### [Given entries]
%%

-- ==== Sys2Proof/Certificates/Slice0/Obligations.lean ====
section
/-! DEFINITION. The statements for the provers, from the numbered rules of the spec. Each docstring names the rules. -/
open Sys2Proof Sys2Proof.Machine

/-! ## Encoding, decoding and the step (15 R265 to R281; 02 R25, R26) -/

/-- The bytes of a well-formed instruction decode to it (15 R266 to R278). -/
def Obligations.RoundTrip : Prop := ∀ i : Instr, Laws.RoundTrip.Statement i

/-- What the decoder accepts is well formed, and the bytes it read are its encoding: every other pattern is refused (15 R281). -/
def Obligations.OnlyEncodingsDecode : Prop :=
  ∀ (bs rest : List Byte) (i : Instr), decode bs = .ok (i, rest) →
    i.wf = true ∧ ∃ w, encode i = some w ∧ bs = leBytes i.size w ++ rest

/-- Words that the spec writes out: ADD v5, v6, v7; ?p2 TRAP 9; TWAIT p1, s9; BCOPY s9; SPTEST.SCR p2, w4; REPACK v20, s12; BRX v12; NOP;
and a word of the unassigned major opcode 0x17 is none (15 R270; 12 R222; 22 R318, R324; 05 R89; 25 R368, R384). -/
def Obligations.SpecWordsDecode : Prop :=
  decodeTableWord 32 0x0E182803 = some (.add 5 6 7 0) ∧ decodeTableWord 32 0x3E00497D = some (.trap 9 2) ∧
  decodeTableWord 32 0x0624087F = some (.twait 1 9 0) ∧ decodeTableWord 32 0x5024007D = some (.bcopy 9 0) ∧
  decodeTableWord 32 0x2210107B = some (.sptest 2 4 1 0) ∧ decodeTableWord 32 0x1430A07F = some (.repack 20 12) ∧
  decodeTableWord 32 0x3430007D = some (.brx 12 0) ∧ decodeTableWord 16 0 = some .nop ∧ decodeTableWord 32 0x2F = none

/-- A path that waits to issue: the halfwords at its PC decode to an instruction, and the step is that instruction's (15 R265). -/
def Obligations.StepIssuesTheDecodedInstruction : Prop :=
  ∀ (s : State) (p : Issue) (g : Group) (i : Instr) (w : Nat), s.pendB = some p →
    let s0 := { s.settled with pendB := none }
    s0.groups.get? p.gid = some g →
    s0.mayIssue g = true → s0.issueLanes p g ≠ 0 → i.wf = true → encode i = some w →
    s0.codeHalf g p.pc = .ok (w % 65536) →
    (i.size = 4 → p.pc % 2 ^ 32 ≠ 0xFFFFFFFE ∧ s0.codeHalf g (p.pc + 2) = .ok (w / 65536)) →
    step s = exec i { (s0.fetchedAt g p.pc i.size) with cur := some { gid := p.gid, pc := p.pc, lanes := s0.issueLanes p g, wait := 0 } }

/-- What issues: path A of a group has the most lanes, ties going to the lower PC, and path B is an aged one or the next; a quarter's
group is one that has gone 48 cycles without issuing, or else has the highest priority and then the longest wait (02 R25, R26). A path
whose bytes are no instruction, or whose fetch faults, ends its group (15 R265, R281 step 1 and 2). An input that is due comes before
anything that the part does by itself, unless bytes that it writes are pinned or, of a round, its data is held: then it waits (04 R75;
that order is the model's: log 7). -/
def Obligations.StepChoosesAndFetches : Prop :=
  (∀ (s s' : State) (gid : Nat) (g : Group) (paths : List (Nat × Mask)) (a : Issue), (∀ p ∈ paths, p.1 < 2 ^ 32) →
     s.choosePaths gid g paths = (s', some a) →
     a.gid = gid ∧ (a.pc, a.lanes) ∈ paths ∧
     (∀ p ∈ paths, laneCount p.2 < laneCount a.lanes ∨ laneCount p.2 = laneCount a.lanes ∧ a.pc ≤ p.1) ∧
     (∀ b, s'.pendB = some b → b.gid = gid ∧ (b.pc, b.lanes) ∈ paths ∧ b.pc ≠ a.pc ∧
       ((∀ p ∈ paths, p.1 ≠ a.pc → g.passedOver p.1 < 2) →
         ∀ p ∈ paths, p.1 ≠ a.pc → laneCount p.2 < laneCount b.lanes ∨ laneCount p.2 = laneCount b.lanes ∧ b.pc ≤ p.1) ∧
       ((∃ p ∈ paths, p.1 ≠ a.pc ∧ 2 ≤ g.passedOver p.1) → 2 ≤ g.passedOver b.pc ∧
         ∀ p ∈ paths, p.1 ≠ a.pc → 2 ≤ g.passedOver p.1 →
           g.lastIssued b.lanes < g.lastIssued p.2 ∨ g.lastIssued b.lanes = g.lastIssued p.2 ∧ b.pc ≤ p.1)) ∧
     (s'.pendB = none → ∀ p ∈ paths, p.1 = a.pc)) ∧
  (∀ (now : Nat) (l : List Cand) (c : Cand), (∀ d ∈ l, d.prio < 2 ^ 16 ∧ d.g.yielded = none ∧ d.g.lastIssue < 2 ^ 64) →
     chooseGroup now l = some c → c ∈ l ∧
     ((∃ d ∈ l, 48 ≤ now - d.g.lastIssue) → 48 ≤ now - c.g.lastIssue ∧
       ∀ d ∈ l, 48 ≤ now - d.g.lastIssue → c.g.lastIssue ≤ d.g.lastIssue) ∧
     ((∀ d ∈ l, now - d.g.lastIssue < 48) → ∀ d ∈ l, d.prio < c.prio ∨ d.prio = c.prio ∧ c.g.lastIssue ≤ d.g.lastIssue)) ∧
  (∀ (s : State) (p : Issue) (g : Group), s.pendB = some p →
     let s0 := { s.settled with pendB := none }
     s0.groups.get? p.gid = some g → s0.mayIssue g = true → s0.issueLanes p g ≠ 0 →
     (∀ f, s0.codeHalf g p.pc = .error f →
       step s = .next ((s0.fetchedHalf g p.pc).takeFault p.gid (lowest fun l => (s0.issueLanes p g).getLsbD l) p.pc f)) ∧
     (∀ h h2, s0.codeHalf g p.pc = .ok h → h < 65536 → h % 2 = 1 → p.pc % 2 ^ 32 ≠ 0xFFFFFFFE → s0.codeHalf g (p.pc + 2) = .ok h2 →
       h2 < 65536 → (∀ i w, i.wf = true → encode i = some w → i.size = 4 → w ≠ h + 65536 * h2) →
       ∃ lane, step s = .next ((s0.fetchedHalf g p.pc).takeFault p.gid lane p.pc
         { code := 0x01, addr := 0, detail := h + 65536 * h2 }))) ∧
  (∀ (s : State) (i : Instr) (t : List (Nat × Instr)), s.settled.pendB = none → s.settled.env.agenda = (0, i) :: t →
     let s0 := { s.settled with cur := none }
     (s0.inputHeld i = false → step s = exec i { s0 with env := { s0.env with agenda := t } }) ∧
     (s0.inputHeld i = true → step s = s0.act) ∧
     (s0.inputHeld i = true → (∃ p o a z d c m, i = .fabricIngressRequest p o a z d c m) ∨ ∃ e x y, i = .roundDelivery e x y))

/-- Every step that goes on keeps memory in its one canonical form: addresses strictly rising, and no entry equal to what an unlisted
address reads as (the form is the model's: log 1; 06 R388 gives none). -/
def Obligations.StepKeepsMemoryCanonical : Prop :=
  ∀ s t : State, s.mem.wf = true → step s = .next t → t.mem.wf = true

%%
%%

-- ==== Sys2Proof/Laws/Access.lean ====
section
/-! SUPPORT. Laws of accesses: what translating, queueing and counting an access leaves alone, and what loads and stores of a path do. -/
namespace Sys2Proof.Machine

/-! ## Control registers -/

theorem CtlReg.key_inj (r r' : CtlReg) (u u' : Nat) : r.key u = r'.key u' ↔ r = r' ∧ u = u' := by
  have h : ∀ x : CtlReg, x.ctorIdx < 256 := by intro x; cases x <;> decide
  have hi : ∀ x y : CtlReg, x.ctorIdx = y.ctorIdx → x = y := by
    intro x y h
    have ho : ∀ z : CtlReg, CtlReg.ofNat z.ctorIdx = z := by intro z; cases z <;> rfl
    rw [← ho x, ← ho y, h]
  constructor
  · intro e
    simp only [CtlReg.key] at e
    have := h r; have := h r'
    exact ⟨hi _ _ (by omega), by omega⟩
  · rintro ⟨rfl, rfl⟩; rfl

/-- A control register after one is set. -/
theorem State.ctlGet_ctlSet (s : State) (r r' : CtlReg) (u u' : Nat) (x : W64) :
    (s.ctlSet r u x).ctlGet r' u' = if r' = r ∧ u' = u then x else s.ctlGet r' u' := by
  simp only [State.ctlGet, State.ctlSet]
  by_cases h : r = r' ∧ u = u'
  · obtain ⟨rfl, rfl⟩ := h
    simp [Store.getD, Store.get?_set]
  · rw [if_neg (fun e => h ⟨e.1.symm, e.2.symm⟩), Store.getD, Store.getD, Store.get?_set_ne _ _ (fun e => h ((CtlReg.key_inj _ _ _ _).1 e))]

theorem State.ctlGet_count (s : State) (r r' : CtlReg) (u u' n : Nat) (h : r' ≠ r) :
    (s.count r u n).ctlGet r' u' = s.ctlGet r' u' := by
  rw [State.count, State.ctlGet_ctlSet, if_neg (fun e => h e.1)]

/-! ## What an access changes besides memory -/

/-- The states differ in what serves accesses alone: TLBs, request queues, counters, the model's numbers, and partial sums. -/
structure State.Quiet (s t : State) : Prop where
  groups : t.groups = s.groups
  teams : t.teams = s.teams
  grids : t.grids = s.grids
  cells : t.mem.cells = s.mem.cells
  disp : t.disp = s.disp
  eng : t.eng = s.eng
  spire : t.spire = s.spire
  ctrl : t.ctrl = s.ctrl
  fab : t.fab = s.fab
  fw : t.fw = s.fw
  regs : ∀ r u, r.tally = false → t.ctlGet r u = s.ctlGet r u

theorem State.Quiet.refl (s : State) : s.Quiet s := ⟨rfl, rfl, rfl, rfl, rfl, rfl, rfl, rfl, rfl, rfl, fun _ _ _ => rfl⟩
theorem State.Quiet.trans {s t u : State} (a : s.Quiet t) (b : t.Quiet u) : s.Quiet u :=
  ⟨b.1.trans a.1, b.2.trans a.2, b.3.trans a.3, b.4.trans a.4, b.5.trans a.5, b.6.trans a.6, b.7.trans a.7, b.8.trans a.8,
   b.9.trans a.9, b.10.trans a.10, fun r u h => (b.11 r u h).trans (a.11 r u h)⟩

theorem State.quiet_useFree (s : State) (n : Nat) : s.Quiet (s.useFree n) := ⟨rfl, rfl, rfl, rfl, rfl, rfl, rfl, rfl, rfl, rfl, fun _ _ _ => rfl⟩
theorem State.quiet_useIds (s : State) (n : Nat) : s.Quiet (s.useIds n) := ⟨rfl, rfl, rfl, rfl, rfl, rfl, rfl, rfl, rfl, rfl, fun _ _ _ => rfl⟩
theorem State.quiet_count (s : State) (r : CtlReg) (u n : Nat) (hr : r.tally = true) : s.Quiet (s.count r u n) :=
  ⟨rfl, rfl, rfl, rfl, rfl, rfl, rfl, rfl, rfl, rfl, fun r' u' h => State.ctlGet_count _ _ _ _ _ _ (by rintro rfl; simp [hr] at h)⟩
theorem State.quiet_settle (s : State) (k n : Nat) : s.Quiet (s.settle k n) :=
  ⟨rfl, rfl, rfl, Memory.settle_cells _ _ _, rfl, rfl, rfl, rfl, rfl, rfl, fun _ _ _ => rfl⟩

%%

### [Task directions]
Restate word for word the entries above, starting at the line with "have hi : ∀" and ending at the line with "rintro ⟨rfl, rfl⟩; rfl", inclusive, and no others.

### [Result of the task]
  have hi : ∀ x y : CtlReg, x.ctorIdx = y.ctorIdx → x = y := by
    intro x y h
    have ho : ∀ z : CtlReg, CtlReg.ofNat z.ctorIdx = z := by intro z; cases z <;> rfl
    rw [← ho x, ← ho y, h]
  constructor
  · intro e
    simp only [CtlReg.key] at e
    have := h r; have := h r'
    exact ⟨hi _ _ (by omega), by omega⟩
  · rintro ⟨rfl, rfl⟩; rfl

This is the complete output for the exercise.